-- Opening Marker --

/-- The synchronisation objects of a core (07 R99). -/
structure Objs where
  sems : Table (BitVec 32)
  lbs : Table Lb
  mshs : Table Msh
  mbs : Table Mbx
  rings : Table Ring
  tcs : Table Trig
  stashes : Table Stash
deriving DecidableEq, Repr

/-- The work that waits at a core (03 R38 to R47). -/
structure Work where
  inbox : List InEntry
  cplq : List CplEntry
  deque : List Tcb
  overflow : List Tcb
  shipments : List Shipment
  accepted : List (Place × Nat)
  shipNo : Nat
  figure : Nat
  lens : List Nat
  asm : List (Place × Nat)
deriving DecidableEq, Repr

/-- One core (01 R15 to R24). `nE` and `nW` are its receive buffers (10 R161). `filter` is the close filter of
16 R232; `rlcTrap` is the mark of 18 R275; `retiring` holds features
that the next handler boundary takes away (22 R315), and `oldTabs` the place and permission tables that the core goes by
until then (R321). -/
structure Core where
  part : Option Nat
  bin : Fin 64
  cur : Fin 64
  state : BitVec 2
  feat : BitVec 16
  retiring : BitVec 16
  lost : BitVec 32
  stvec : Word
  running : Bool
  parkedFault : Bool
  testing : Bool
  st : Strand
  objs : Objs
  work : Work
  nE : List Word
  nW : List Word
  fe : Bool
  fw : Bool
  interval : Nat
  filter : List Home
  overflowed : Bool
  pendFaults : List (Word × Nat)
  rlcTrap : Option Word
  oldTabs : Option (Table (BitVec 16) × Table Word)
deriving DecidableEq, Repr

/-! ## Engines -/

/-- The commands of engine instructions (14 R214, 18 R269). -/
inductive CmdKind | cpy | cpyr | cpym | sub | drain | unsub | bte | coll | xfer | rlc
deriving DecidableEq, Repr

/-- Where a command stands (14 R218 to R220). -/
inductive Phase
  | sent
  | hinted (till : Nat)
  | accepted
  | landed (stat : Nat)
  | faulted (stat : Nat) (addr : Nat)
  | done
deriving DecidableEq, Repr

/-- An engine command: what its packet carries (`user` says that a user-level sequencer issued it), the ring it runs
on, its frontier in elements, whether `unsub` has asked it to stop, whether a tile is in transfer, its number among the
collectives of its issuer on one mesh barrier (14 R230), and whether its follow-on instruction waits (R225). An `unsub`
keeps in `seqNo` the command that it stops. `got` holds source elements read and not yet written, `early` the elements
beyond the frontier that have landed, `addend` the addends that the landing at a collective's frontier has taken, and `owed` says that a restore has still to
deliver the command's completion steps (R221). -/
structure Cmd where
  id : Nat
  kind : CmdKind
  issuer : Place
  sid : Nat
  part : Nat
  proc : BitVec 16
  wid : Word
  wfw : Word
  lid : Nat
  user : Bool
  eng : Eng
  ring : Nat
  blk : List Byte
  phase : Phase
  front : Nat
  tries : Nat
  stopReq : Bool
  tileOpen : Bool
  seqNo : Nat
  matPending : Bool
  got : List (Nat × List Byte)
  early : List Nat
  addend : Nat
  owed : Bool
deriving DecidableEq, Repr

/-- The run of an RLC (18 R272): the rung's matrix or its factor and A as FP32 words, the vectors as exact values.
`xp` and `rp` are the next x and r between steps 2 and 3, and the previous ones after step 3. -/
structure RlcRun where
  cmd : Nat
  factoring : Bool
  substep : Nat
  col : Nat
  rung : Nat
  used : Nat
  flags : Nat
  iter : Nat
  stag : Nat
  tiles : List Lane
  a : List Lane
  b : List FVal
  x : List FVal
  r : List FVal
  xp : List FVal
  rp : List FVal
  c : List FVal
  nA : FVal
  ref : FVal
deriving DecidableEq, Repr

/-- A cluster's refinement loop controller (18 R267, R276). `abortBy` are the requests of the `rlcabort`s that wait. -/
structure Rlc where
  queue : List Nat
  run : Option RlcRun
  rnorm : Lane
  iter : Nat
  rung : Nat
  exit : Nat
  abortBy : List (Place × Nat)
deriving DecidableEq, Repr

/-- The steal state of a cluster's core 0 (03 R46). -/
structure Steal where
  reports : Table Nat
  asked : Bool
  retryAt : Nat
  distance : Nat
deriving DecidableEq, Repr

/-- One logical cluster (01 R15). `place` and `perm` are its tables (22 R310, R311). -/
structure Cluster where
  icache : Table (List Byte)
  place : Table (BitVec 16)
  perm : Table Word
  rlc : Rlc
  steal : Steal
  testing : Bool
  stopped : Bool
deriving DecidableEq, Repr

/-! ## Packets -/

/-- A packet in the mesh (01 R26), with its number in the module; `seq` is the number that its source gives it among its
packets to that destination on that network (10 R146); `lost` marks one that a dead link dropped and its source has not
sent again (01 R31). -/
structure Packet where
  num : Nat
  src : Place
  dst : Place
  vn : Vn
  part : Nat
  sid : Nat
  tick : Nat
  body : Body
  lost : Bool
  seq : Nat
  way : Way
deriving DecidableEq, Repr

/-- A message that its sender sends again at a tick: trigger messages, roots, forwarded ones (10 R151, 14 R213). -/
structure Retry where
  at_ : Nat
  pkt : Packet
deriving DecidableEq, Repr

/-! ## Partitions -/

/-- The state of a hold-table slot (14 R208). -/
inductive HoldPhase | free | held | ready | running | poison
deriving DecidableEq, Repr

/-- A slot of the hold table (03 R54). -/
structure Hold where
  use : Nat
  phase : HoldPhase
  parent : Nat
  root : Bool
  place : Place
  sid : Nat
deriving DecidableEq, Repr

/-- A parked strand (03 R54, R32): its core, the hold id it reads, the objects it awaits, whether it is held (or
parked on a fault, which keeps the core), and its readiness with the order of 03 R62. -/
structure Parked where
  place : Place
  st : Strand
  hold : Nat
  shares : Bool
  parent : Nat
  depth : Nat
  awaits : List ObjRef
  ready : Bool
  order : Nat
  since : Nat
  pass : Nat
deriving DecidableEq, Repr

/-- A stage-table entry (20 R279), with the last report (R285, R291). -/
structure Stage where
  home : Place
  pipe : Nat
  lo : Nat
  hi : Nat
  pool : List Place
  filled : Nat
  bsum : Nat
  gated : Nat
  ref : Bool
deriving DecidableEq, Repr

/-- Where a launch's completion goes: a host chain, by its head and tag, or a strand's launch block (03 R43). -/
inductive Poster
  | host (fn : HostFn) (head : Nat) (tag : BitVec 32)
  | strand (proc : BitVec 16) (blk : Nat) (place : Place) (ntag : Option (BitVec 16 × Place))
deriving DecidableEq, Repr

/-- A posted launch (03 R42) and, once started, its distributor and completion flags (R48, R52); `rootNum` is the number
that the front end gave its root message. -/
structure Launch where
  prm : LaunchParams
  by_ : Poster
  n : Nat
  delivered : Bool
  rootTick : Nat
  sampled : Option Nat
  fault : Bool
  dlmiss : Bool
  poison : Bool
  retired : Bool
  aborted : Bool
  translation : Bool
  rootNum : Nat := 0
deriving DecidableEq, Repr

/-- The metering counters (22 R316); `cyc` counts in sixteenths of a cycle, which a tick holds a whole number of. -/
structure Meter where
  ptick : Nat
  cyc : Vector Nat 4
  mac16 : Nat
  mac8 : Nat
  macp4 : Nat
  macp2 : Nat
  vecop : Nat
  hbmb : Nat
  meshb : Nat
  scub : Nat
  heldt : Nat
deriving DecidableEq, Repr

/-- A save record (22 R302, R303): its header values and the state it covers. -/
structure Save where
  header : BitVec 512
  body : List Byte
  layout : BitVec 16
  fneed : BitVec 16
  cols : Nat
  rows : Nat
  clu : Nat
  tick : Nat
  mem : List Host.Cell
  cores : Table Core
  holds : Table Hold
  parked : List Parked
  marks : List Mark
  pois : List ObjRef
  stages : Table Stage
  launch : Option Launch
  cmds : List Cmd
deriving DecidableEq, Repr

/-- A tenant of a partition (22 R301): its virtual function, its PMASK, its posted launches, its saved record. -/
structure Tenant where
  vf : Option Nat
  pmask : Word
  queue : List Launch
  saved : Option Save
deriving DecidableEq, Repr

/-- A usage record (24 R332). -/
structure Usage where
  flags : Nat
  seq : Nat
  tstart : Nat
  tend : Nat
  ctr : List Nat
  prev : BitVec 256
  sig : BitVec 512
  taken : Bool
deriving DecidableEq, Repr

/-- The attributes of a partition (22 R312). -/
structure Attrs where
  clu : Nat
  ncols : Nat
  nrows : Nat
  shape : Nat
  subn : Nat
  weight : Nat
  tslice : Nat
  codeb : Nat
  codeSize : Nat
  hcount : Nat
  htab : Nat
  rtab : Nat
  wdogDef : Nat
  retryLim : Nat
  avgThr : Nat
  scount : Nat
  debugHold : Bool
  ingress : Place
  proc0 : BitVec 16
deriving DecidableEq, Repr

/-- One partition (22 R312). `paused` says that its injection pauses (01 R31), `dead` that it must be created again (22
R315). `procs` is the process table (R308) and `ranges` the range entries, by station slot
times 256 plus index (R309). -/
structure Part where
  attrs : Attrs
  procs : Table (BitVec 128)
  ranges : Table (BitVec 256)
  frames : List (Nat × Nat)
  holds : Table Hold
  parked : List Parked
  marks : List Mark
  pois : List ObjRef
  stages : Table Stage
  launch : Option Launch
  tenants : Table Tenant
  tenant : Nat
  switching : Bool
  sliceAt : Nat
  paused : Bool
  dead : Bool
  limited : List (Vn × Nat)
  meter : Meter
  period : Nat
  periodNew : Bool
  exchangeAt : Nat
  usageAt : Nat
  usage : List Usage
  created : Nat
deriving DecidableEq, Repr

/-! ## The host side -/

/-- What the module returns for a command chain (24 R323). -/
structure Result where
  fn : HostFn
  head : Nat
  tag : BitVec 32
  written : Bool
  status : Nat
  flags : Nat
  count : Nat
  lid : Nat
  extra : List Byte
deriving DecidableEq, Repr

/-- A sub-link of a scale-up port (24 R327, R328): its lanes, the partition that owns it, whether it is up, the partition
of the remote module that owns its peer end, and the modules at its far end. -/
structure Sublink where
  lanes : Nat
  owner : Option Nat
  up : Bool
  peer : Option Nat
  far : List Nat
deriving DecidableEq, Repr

-- Closing Marker --

Would you please copy, word for word, everything above from the line containing "A posted launch" down to the line containing "rootTick : Nat", those two lines included?

/-- A posted launch (03 R42) and, once started, its distributor and completion flags (R48, R52); `rootNum` is the number
that the front end gave its root message. -/
structure Launch where
  prm : LaunchParams
  by_ : Poster
  n : Nat
  delivered : Bool
  rootTick : Nat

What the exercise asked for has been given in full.